[Collected data]
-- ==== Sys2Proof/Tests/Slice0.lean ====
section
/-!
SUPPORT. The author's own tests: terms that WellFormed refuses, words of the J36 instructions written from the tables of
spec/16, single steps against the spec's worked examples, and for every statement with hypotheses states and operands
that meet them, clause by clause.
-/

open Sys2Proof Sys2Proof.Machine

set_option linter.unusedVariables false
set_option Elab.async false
--
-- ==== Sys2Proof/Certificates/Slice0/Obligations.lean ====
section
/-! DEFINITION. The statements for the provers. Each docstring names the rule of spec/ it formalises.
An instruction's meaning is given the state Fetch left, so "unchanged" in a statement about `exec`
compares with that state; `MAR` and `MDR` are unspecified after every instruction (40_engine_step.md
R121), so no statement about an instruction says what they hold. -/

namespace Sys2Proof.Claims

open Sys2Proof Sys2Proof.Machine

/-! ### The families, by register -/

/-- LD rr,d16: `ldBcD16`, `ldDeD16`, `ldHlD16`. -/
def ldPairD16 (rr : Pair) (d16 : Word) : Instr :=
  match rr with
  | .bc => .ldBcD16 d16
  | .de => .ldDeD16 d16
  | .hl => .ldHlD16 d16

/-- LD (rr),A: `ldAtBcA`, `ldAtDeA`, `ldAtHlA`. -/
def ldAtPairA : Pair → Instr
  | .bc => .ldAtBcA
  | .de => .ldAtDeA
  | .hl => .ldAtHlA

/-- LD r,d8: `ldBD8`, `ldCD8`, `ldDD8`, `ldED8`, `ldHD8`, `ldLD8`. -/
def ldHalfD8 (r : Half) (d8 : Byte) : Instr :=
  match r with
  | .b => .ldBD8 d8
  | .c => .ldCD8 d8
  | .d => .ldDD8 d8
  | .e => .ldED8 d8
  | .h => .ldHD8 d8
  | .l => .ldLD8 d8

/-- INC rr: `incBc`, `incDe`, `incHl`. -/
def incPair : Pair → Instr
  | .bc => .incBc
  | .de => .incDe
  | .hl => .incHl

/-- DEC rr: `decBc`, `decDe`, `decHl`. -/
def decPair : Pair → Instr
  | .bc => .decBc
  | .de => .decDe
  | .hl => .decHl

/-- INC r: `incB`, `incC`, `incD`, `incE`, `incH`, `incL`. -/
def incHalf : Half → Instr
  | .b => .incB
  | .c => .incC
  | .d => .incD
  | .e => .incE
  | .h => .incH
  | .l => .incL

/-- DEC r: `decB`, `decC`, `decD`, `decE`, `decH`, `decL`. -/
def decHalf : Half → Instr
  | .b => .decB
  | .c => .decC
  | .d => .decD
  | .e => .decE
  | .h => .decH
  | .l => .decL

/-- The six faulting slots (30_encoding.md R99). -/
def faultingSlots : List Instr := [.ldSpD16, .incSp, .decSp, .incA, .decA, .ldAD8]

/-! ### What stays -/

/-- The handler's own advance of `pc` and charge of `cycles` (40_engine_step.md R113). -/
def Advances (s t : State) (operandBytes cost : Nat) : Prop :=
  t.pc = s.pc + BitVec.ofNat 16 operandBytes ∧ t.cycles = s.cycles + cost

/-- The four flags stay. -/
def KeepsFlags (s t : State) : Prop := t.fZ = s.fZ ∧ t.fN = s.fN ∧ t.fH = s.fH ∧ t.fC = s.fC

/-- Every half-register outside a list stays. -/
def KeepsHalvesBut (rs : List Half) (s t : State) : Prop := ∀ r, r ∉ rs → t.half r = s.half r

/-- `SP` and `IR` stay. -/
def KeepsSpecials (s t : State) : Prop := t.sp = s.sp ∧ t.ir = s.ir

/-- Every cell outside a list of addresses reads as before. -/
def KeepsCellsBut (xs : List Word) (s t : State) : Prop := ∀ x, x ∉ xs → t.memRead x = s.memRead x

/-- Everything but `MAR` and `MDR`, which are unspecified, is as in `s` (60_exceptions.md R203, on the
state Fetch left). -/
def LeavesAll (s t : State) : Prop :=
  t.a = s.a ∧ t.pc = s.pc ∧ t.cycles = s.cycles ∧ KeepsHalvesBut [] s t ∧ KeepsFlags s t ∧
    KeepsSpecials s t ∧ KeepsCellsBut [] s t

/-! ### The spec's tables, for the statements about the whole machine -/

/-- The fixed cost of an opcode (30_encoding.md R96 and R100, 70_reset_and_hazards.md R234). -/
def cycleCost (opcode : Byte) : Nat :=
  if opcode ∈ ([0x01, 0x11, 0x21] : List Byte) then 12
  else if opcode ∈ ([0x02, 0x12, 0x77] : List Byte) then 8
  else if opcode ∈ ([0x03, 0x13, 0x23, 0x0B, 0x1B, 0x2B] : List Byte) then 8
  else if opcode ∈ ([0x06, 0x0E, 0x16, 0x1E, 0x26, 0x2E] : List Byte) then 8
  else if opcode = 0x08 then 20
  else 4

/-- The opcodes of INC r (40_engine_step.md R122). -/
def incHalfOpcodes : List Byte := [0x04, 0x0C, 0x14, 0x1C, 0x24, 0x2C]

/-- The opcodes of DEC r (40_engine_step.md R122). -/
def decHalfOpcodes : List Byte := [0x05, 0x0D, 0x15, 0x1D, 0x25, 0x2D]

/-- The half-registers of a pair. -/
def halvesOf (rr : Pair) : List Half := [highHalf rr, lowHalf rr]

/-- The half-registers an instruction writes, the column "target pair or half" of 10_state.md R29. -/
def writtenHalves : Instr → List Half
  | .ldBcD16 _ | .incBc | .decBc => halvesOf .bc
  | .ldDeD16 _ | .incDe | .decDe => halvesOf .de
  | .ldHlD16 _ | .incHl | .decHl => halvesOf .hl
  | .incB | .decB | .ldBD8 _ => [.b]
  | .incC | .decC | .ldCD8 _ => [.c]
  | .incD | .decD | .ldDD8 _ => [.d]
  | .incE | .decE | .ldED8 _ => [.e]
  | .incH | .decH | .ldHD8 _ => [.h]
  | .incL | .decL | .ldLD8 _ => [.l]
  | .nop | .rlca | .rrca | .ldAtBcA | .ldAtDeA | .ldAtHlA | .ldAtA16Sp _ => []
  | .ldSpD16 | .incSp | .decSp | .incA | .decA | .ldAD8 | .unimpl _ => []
...
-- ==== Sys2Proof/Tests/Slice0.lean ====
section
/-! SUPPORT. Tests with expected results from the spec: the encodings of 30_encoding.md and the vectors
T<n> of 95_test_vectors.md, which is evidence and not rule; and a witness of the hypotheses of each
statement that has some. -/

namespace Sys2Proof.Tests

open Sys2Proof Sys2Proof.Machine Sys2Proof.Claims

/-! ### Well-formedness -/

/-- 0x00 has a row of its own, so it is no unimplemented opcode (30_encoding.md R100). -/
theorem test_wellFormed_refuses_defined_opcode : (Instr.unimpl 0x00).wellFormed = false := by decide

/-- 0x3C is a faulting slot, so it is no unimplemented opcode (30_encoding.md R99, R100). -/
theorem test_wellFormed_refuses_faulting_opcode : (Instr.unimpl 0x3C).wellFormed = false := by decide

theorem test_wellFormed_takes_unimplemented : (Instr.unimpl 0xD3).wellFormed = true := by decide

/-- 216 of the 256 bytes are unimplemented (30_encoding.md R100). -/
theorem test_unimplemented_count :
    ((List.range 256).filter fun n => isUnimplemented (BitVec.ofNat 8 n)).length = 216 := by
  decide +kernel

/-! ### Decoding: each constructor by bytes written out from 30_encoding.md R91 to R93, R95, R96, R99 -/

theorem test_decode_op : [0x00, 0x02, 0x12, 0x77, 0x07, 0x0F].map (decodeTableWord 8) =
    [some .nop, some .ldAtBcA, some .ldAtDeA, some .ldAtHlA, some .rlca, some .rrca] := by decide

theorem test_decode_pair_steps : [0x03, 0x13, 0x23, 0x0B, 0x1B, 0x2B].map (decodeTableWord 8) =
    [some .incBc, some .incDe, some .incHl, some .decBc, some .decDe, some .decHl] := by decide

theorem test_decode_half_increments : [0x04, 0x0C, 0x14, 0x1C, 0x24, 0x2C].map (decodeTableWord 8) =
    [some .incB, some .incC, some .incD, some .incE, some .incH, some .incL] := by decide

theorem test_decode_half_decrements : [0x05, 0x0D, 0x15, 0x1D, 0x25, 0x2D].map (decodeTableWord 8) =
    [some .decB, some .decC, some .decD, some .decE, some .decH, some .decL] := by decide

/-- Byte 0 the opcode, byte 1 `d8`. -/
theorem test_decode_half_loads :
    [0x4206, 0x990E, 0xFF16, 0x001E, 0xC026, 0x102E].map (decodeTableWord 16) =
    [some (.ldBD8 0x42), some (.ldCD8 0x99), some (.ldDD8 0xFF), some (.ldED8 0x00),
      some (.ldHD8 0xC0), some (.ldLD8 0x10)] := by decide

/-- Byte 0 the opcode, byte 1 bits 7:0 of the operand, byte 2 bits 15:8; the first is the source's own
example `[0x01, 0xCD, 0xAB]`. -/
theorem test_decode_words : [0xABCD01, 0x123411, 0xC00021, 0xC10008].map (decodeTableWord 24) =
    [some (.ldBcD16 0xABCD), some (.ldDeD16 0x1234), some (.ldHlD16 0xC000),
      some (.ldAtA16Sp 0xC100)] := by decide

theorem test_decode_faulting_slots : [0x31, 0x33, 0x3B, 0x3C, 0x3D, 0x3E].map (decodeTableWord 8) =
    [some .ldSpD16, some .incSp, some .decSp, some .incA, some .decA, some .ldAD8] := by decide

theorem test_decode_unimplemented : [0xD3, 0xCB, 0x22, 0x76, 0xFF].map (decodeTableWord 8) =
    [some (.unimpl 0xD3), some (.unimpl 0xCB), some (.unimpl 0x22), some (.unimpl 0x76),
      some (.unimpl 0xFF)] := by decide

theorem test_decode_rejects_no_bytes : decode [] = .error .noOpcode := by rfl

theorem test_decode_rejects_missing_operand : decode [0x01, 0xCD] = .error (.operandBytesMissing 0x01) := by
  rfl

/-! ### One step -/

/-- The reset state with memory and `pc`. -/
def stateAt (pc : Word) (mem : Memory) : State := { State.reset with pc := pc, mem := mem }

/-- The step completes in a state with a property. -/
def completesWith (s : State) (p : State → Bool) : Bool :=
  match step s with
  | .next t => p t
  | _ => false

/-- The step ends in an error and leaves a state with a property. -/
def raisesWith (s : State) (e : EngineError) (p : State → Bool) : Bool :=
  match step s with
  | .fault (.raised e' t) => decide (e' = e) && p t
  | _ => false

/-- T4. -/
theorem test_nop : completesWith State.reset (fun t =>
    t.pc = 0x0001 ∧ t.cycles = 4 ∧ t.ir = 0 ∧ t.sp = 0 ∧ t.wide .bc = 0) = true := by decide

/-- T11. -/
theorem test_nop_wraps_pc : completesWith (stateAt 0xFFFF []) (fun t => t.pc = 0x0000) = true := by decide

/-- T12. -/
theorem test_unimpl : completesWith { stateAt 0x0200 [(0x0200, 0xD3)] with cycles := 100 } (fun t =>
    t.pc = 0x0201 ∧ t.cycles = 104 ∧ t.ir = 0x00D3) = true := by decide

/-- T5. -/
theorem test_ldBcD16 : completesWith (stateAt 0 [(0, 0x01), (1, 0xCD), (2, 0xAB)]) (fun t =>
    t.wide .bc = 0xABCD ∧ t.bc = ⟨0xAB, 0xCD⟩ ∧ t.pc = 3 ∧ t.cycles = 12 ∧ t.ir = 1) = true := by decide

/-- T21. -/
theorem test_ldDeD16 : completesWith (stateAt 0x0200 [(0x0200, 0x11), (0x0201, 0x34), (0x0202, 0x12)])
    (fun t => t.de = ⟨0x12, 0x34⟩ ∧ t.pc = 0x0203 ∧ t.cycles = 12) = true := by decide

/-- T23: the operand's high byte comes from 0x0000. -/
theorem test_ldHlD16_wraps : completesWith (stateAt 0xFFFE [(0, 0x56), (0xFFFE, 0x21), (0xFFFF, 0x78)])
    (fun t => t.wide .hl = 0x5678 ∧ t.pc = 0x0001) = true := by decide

● What this task involves: All lines above between those holding "def raisesWith (s" and "(fun t => t.wide", inclusive, must be set down unchanged, and no other line may be included.

● Answer:
def raisesWith (s : State) (e : EngineError) (p : State → Bool) : Bool :=
  match step s with
  | .fault (.raised e' t) => decide (e' = e) && p t
  | _ => false

/-- T4. -/
theorem test_nop : completesWith State.reset (fun t =>
    t.pc = 0x0001 ∧ t.cycles = 4 ∧ t.ir = 0 ∧ t.sp = 0 ∧ t.wide .bc = 0) = true := by decide

/-- T11. -/
theorem test_nop_wraps_pc : completesWith (stateAt 0xFFFF []) (fun t => t.pc = 0x0000) = true := by decide

/-- T12. -/
theorem test_unimpl : completesWith { stateAt 0x0200 [(0x0200, 0xD3)] with cycles := 100 } (fun t =>
    t.pc = 0x0201 ∧ t.cycles = 104 ∧ t.ir = 0x00D3) = true := by decide

/-- T5. -/
theorem test_ldBcD16 : completesWith (stateAt 0 [(0, 0x01), (1, 0xCD), (2, 0xAB)]) (fun t =>
    t.wide .bc = 0xABCD ∧ t.bc = ⟨0xAB, 0xCD⟩ ∧ t.pc = 3 ∧ t.cycles = 12 ∧ t.ir = 1) = true := by decide

/-- T21. -/
theorem test_ldDeD16 : completesWith (stateAt 0x0200 [(0x0200, 0x11), (0x0201, 0x34), (0x0202, 0x12)])
    (fun t => t.de = ⟨0x12, 0x34⟩ ∧ t.pc = 0x0203 ∧ t.cycles = 12) = true := by decide

/-- T23: the operand's high byte comes from 0x0000. -/
theorem test_ldHlD16_wraps : completesWith (stateAt 0xFFFE [(0, 0x56), (0xFFFE, 0x21), (0xFFFF, 0x78)])
    (fun t => t.wide .hl = 0x5678 ∧ t.pc = 0x0001) = true := by decide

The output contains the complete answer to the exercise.